[
https://issues.apache.org/jira/browse/HBASE-6920?page=com.atlassian.jira.plugin.system.issuetabpanels:comment-tabpanel&focusedCommentId=13468215#comment-13468215
]
Gregory Chanan commented on HBASE-6920:
---------------------------------------
Lars, good question.
There are different failure cases. Basically, does reconnecting to the master
require another call to HBaseRPC.getProxy (e.g. yes if the master went down).
This only fixes the case that doesn't require another call - e.g. the single
RPC call just timed out, but you didn't lose the connection the master. If the
master went down and a different master took over then your client is stuck
(AFAIK, I'd need to actually test it). This is the same as before HBASE-5058
went in. I kept it this way because of the comment in HBASE-5058:
bq. The effect is that the current behavior is not changed. I.e. for a managed
connection we try only once
that is, I didn't want to change the behavior.
What you suggested seems reasonable -- I can try that out. Should it be a
different patch?
> On timeout connecting to master, client can get stuck and never make progress
> -----------------------------------------------------------------------------
>
> Key: HBASE-6920
> URL: https://issues.apache.org/jira/browse/HBASE-6920
> Project: HBase
> Issue Type: Bug
> Affects Versions: 0.94.2
> Reporter: Gregory Chanan
> Assignee: Gregory Chanan
> Priority: Critical
> Attachments: HBASE-6920.patch, HBASE-6920-v2.patch
>
>
> HBASE-5058 appears to have introduced an issue where a timeout in
> HConnection.getMaster() can cause the client to never be able to connect to
> the master. So, for example, an HBaseAdmin object can never successfully be
> initialized.
> The issue is here:
> {code}
> if (tryMaster.isMasterRunning()) {
> this.master = tryMaster;
> this.masterLock.notifyAll();
> break;
> }
> {code}
> If isMasterRunning times out, it throws an UndeclaredThrowableException,
> which is already not ideal, because it can be returned to the application.

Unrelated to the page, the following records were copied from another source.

-- ==== Sys2Proof/Tests/Slice0.lean ====
section
/-!
SUPPORT. Tests on small states: words of the spec's tables, worked examples of the spec, and, for every statement of
Certificates/Slice0/Obligations.lean that has hypotheses, a state and operands that meet them together. A test named
`test_hyp_…` is such a witness. Expected values come from the rules of spec/ by hand.
-/
set_option maxRecDepth 20000
namespace Sys2Proof.Tests
open Sys2Proof Sys2Proof.Machine Sys2Proof.Claims

/-- The state a command answers. -/
def after (s : State) (i : Instr) : State :=
  match exec i s with
  | .next t => t
  | _ => s

/-- The machine after reset with post 0 changed. -/
def post0 (f : Post → Post) : State := setPost State.reset 0 (f (Post.reset 0))

/-- A code tenon and a stack tenon of the own store. -/
def codeT : Tenon := Tenon.mk' 1 0x25 0 0xFFFF 0x2000 0
def stackT : Tenon := Tenon.mk' 1 0x3 0x8000 0xBFFF 0xC000 0

/-- The die released, and inside the span of a tick. -/
def begun : State := { State.reset with boot := { State.reset.boot with begun := true } }
def span (t : Nat) (s : State) : State := { s with tick := { s.tick with span := true, count := t } }

/-! ### Commands in contexts -/

/-- An entry: opcode, parameter word, length, capacity and the bytes from 28H on. -/
def ent (op param len cap : Nat) (cls : Bytes) : Bytes :=
  leBytes 1 op ++ zeros 11 ++ leBytes 4 param ++ zeros 16 ++ leBytes 4 len ++ leBytes 4 cap ++ padTo 24 cls

/-- A context whose one unit of work has run by tick 20, in a class, for slice 1, with its source. -/
def ctx (op param cap : Nat) (cls : Nat) (units : Nat) (spec src : Bytes) : Ctx :=
  { slice := 1, queue := 0, fetchNo := 0, gid := 0, order := 0, entry := ent op param src.length cap spec, arrival := 0, admitted := 5, cls := cls
    units := units, s0 := 10, owed := 0, rate := units, k := 1, release := 40, lastTick := 10, serial := false, refused := false
    status := 0, keyA := some ⟨300, 0, false⟩, keyB := some ⟨301, 0, false⟩, newSlots := [310], iv := [], lmsIndex := none
    lmsPair := none, src := src, srcFail := false, srcGate := false, asked := 0, result := none, done := 0, slots := 0, scratch := []
    drained := 0, drainFrom := 0, dstStop := false, lent := 0, lentAt := 0, lentOld := 0, late := 0, floorOld := 0, floorNew := 0
    floorAt := 0, formula := 40, ctrlAt := [], vltAt := [], hshAt := none, laneAt := [], phase := .running, fail := none, place := []
    hour := 100, code := [], link := [], linkT := [], reason := 0, adminDone := none }

/-- Two AES-128 keys of slice 1 in slots 300 and 301, and a slot that a creating command took. -/
def keyed : State :=
  { span 20 begun with
    slices := [(0, Slice.zero), (1, { Slice.none with st := .active, fnEn := true })]
    keys := [(300, { KeySlot.empty with st := .loaded, level := 4, owner := 1, typ := 1, material := zeros 16 }),
             (301, { KeySlot.empty with st := .loaded, level := 4, owner := 1, typ := 1, material := List.replicate 16 1#8 }),
             (310, { KeySlot.empty with st := .loaded, level := 4, owner := 1, gen := 7 })] }
def put (c : Ctx) : State := setCtx keyed 5 c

> But if the first call to getMaster succeeds, it will set masterChecked =
> true, which makes us never try to reconnect; that is, we will set this.master
> = null and just throw MasterNotRunningExceptions, without even trying to
> connect.
> I tried out a 94 client (actually a 92 client with some 94 patches) on a
> cluster with some network issues, and it would constantly get stuck as
> described above.
--
This message is automatically generated by JIRA.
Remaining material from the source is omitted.